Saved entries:
-- ==== Sys2Proof/Certificates/Slice0/Obligations.lean ====
section
/-!
DEFINITION. The statements about the machine. Each says what the rules it names say of the instructions or
events it names: that they complete with the effect given, and what they leave alone.
-/

section

open Sys2Proof Sys2Proof.Machine

/-! ### Encodings and steps -/

/-- R31, R34 to R48: words of the register-integer, compare, predicate and lane, float, convert,
scalar-memory, watch, memory, matrix, engine, query, control-transfer, control, launch, special-register and
prefix formats, each field put in its place by the spec's format tables, decode to the instructions they
stand for; the first fifteen are the spec's own worked encodings or follow them. -/
def Obligations.DecodedWordsAreTheSpecs : Prop :=
  let all : Guard := { inv := false, p := 7 }
  let not2 : Guard := { inv := true, p := 2 }
  decode 0x48408370 = .ok (.fadd 4 2 3 all false) ∧
  decode 0x30604071 = .ok (.cmpImm .ne 1 0 all false 1) ∧
  decode 0xF4000800 = .ok (.mod { sat := 0, clmp := false, na := false, aa := false, nb := false, ab := false,
                                  scl := 0, rm := 0, sa := 2, sb := 0 }) ∧
  decode 0xF8000002 = .ok (.imm 2) ∧
  decode 0x90100076 = .ok (.stP .low 1 0 0 all .i32) ∧
  decode 0x98204076 = .ok (.stP .sum 2 1 0 all .i32) ∧
  decode 0xAC31C87E = .ok (.stG .flt 3 7 8 all .f32) ∧
  decode 0xCC408072 = .ok (.tq 4 2 0 false all .i8) ∧
  decode 0xCC80D77D = .ok (.tqb 8 3 5 true all .bf16) ∧
  decode 0xE0000070 = .ok (.nop all) ∧
  decode 0x8040C076 = .ok (.ld .party 4 3 0 all .i32) ∧
  decode 0xC8019070 = .ok (.copy 6 0x10 all .party) ∧
  decode 0xC8820070 = .ok (.cpys 8 all) ∧
  decode 0xC9810078 = .ok (.brdi 4 0 all .immutable) ∧
  decode 0xCA000070 = .ok (.hend all) ∧
  decode 0x05846A70 = .ok (.add 24 17 42 all false) ∧
  decode 0x1437C9AA = .ok (.sar 3 31 9 not2 true) ∧
  decode 0x1CAF8871 = .ok (.sub64 10 62 8 all false) ∧
  decode 0x24518071 = .ok (.clz 5 6 all false) ∧
  decode 0x2C108375 = .ok (.sel 1 2 3 all false 5) ∧
  decode 0x35910673 = .ok (.dcmp .un 4 6 all 3) ∧
  decode 0x3C720970 = .ok (.shfl 7 8 9 all) ∧
  decode 0x5C41847E = .ok (.cvt 4 6 .i16 all .f32) ∧
  decode 0x744B2656 = .ok (.lds .task 11 9 37 .i32) ∧
  decode 0x790B2656 = .ok (.sts .any .party 11 9 37 .i32) ∧
  decode 0x7D020574 = .ok (.watch .ze 8 5 all .task) ∧
  decode 0x7C320575 = .ok (.pres 3 8 5 all .task) ∧
  decode 0xC0C1ED72 = .ok (.mldw 12 7 .immutable .bf16 all true) ∧
  decode 0xC0C21279 = .ok (.mma 12 8 .task .i8 all false true) ∧
  decode 0xC4100076 = .ok (.mzero true all true) ∧
  decode 0xD2FFFFFF = .ok (.bra { inv := true, p := 3 } 0x3FFFFF) ∧
  decode 0xD6000001 = .ok (.jmp 0x2000001) ∧
  decode 0xDED40001 = .ok (.split 5 not2 0x40001) ∧
  decode 0xE5644170 = .ok (.enq 22 17 .task all) ∧
  decode 0xE8400970 = .ok (.srd 4 9 all) ∧
  decode 0xE8403171 = .ok (.swr 4 0x31 all)

/-- R31, R37 to R52: for every instruction word, whatever its operands, decoding the word encoded from its
fields gives that instruction back. -/
def Obligations.EncodeThenDecodeGivesTheInstruction : Prop :=
  ∀ i : Instr, i.wf = true → i.isWord = true → decode (encode i) = .ok i

/-- R5, R48, R49, R56: no word has two readings and no bit of a word goes unread: what decodes is a
well-formed instruction word and encodes to the word it was read from. The majors 0x00, 0x23, 0x3B and 0x3F
decode to nothing. -/
def Obligations.EveryWordHasAtMostOneReading : Prop :=
  (∀ (w : Word) (i : Instr), decode w = .ok i → i.wf = true ∧ i.isWord = true ∧ encode i = w) ∧
  ∀ w : Word, (w.extractLsb' 26 6 = 0x00 ∨ w.extractLsb' 26 6 = 0x23 ∨ w.extractLsb' 26 6 = 0x3B ∨
    w.extractLsb' 26 6 = 0x3F) → decode w = .error .major

/-- R31, R57, R68, R241, R267, R276, R303, R306: a step takes the first decision of the agenda, or with an
empty one the only move the device can make, or of several the one a free value names, or none. A path that
may issue runs the word at its program counter, or the word it holds. At the state with the clock moved on
(and held paths exchanged), the path as it stood but for the moment of its turn and a wait at issue that is
over, packing noted, the fetched word in the core's code cache and the issue counted (a word issued again
after a wait counts once), a word the path's prefixes allow executes as `exec` says, and any other word
takes the illegal-instruction trap. A program counter outside the code image takes the instruction-address
trap, and a word whose burst has an uncorrectable error stops the task. An event runs as `exec` says; a
decision that is not possible changes nothing. The lane that an illegal word reports, one move per step of
the clock, what happens without a row of the opcode table, the code caches and what an unreadable word
leaves in FREC, and packing one share at a step, are the model's (log entries 3, 7, 13, 68, 70, 76). -/
def Obligations.StepRunsTheDecodedInstruction : Prop :=
  ∀ s : State, (s.agenda = [] → candidates (tick s) = [] → step s = .next (tick s)) ∧
    ∀ (d : Decision) (u : State),
      ((∃ rest, s.agenda = d :: rest ∧ u = { tick s with agenda := rest }) ∨
        (s.agenda = [] ∧ candidates (tick s) = [d] ∧ u = tick s) ∨
        (s.agenda = [] ∧ 2 ≤ (candidates (tick s)).length ∧ u = { tick s with fresh := (tick s).fresh + 1 } ∧
          (candidates (tick s))[Config.choice (tick s).fresh % (candidates (tick s)).length]? = some d)) →
      (∀ e : Instr, d = .event e → step s = if e.isWord then .next u else exec e u) ∧
      (∀ h : Happening, d = .happen h → step s = .next (happening h u)) ∧
      (∀ gid pid : Nat, d = .issue gid pid →
        (¬ ∃ g p, findGroup u gid = some g ∧ findPath g pid = some p ∧ mayIssue u g p = true) → step s = .next u) ∧
      ∀ (gid pid : Nat) (g : Group) (p : Path), d = .issue gid pid → findGroup u gid = some g →
        findPath g pid = some p → mayIssue u g p = true →
        let held := !p.pre.words.isEmpty
        let w := if held then p.pre.words.headD 0 else fetchWord u g.core g.task p.pc
        let lane := (lowest p.exec).getD 0
        let q := { p with turn := u.now, park := none }
        let share := fun (x : Group) => { x with packed := false, lastIssue := 0 }
        let shape := fun (v : State) (g' : Group) (issued : Nat) =>
          findGroup v gid = some g' ∧ findPath g' pid = some q ∧ (∀ id, id ≠ pid → findPath g' id = findPath g id) ∧
          (∀ id, id ≠ gid → (findGroup v id).map share = (findGroup u id).map share) ∧
          v.cursor.map (fun c => (c.gid, c.pid, c.pc)) = some (gid, pid, p.pc) ∧
          g' = { g with lastIssue := if g.packed then g.lastIssue else u.now, packed := false, paths := g'.paths,
                        issued := issued }
        let bad := !held && codeBad u g.core g.task p.pc
        (inImage u g.task p.pc = true → bad = false →
          (∀ i, decode w = .ok i → (isPrefix i = true ∨ prefixOk p i = true) → ∃ v g',
            step s = exec i v ∧ Issuing v g' q w ∧
            shape v g' (if isPrefix i = true ∨ p.park.isSome = true then g.issued else g.issued + 1) ∧
            (held = false → fetchWord v g.core g.task p.pc = w) ∧
            v = { u with groups := v.groups, codeCache := v.codeCache, tractCode := v.tractCode, dram := v.dram,
                         cursor := v.cursor } ∧ v.dram.mem = u.dram.mem) ∧
          (((∃ e, decode w = .error e) ∨
              ∃ i, decode w = .ok i ∧ isPrefix i = false ∧ prefixOk p i = false) → ∃ v g',
            step s = .next (takeTrap v g' q { kind := 1, lane := (lowest (wordActive q w)).getD lane, word := w,
                                              addr := 0, info := 0, after := false }) ∧ shape v g' g.issued ∧
            v = { u with groups := v.groups, codeCache := v.codeCache, tractCode := v.tractCode, dram := v.dram,
                         cursor := v.cursor } ∧
            v.dram.mem = u.dram.mem)) ∧
        (inImage u g.task p.pc = true → bad = true → ∃ v g',
          step s = .next (stopWith v g.task
            { kind := 0x0B, step := (laneOf g lane).step, addr := 0, rule := 0, count := 0, tid0 := (laneOf g lane).tid,
              tid1 := BitVec.allOnes 32, pc := seqStart p }) ∧ shape v g' g.issued ∧
          v = { u with groups := v.groups, dram := v.dram, cursor := v.cursor } ∧ v.dram.mem = u.dram.mem) ∧
        (inImage u g.task p.pc = false → ∃ v g',
          step s = .next (takeTrap v g' q { kind := 2, lane := lane, word := 0, addr := p.pc, info := 0,
                                            after := false }) ∧ shape v g' g.issued ∧
          v = { u with groups := v.groups, cursor := v.cursor })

Problem description — All lines above from the line with "let not2 : Guard" through the line with "decode 0xC0C21279 = .ok", both included, are to be set down exactly, with nothing else.

Response to the task —
  let not2 : Guard := { inv := true, p := 2 }
  decode 0x48408370 = .ok (.fadd 4 2 3 all false) ∧
  decode 0x30604071 = .ok (.cmpImm .ne 1 0 all false 1) ∧
  decode 0xF4000800 = .ok (.mod { sat := 0, clmp := false, na := false, aa := false, nb := false, ab := false,
                                  scl := 0, rm := 0, sa := 2, sb := 0 }) ∧
  decode 0xF8000002 = .ok (.imm 2) ∧
  decode 0x90100076 = .ok (.stP .low 1 0 0 all .i32) ∧
  decode 0x98204076 = .ok (.stP .sum 2 1 0 all .i32) ∧
  decode 0xAC31C87E = .ok (.stG .flt 3 7 8 all .f32) ∧
  decode 0xCC408072 = .ok (.tq 4 2 0 false all .i8) ∧
  decode 0xCC80D77D = .ok (.tqb 8 3 5 true all .bf16) ∧
  decode 0xE0000070 = .ok (.nop all) ∧
  decode 0x8040C076 = .ok (.ld .party 4 3 0 all .i32) ∧
  decode 0xC8019070 = .ok (.copy 6 0x10 all .party) ∧
  decode 0xC8820070 = .ok (.cpys 8 all) ∧
  decode 0xC9810078 = .ok (.brdi 4 0 all .immutable) ∧
  decode 0xCA000070 = .ok (.hend all) ∧
  decode 0x05846A70 = .ok (.add 24 17 42 all false) ∧
  decode 0x1437C9AA = .ok (.sar 3 31 9 not2 true) ∧
  decode 0x1CAF8871 = .ok (.sub64 10 62 8 all false) ∧
  decode 0x24518071 = .ok (.clz 5 6 all false) ∧
  decode 0x2C108375 = .ok (.sel 1 2 3 all false 5) ∧
  decode 0x35910673 = .ok (.dcmp .un 4 6 all 3) ∧
  decode 0x3C720970 = .ok (.shfl 7 8 9 all) ∧
  decode 0x5C41847E = .ok (.cvt 4 6 .i16 all .f32) ∧
  decode 0x744B2656 = .ok (.lds .task 11 9 37 .i32) ∧
  decode 0x790B2656 = .ok (.sts .any .party 11 9 37 .i32) ∧
  decode 0x7D020574 = .ok (.watch .ze 8 5 all .task) ∧
  decode 0x7C320575 = .ok (.pres 3 8 5 all .task) ∧
  decode 0xC0C1ED72 = .ok (.mldw 12 7 .immutable .bf16 all true) ∧
  decode 0xC0C21279 = .ok (.mma 12 8 .task .i8 all false true) ∧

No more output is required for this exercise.